Content starts

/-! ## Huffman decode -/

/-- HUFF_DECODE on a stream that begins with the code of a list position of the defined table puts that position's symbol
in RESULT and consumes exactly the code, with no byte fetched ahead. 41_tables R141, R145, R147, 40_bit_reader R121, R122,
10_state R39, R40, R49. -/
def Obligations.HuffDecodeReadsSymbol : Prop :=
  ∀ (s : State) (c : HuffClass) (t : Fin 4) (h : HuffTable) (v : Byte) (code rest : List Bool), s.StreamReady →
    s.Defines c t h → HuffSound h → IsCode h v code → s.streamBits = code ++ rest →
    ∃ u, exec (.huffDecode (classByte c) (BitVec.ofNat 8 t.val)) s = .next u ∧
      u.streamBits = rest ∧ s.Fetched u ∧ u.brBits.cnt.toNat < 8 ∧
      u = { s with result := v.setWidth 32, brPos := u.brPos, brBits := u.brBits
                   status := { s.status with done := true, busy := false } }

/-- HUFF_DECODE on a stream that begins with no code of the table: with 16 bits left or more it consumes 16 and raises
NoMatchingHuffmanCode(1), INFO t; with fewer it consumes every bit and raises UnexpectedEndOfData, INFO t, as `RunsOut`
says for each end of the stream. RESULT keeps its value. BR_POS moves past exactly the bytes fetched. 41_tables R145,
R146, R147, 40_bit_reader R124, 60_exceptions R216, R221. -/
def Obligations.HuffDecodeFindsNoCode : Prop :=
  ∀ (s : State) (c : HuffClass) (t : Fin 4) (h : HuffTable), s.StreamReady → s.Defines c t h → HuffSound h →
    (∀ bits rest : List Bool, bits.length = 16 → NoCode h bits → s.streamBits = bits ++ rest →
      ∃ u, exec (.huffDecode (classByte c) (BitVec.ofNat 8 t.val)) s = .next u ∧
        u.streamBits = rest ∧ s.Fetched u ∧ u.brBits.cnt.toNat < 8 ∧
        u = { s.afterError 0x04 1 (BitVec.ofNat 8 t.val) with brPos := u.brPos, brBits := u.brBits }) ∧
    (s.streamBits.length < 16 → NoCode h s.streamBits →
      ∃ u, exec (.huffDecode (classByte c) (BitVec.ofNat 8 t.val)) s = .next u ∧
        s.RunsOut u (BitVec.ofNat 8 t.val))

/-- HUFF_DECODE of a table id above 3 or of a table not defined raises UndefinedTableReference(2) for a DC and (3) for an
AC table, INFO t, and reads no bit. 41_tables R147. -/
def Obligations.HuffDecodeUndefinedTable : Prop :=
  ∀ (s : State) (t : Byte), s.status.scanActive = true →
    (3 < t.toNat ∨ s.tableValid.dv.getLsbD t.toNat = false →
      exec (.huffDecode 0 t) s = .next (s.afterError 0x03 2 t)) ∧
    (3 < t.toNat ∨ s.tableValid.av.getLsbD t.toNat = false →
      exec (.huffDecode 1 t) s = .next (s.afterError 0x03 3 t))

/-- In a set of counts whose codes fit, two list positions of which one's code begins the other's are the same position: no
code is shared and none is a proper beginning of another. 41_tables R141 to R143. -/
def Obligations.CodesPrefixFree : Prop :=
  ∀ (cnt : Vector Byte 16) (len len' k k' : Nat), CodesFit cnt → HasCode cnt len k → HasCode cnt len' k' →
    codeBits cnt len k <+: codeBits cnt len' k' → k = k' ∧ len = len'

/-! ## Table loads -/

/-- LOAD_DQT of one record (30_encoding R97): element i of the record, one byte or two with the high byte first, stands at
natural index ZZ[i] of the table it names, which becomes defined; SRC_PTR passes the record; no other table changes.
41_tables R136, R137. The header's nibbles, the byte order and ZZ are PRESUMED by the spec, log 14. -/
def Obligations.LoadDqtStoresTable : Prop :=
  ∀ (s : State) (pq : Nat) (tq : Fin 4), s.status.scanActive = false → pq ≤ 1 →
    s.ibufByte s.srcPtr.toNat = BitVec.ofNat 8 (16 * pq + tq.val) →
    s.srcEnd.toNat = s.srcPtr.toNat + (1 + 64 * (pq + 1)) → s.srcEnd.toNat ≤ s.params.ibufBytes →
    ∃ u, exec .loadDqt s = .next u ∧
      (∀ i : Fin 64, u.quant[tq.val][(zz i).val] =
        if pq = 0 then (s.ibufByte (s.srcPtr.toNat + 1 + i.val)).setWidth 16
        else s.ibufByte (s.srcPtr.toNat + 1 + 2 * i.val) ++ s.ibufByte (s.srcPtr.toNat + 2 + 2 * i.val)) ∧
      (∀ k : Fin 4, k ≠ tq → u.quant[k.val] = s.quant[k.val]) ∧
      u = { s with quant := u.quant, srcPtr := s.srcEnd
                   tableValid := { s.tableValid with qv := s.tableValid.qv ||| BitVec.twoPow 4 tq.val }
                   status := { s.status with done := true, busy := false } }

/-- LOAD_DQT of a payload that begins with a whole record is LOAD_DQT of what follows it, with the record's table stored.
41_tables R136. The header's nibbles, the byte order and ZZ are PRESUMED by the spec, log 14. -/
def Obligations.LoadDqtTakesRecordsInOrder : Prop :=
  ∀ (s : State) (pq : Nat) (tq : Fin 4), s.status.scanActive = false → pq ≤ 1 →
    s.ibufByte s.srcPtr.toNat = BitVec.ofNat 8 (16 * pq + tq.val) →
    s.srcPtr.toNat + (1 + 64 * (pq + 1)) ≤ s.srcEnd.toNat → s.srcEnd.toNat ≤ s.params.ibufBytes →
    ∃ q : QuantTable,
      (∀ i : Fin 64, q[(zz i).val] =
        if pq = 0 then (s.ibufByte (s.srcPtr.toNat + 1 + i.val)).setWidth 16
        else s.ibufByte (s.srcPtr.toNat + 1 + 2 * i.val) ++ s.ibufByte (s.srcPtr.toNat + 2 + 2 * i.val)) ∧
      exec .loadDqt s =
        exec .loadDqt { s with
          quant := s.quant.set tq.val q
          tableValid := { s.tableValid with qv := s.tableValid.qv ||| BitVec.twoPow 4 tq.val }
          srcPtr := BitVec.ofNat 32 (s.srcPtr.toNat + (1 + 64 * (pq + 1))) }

Content ends

Task details:
Search the material above for "Bool". Pull out each line where it shows up.

Solution to this task:
  ∀ (s : State) (c : HuffClass) (t : Fin 4) (h : HuffTable) (v : Byte) (code rest : List Bool), s.StreamReady →
    (∀ bits rest : List Bool, bits.length = 16 → NoCode h bits → s.streamBits = bits ++ rest →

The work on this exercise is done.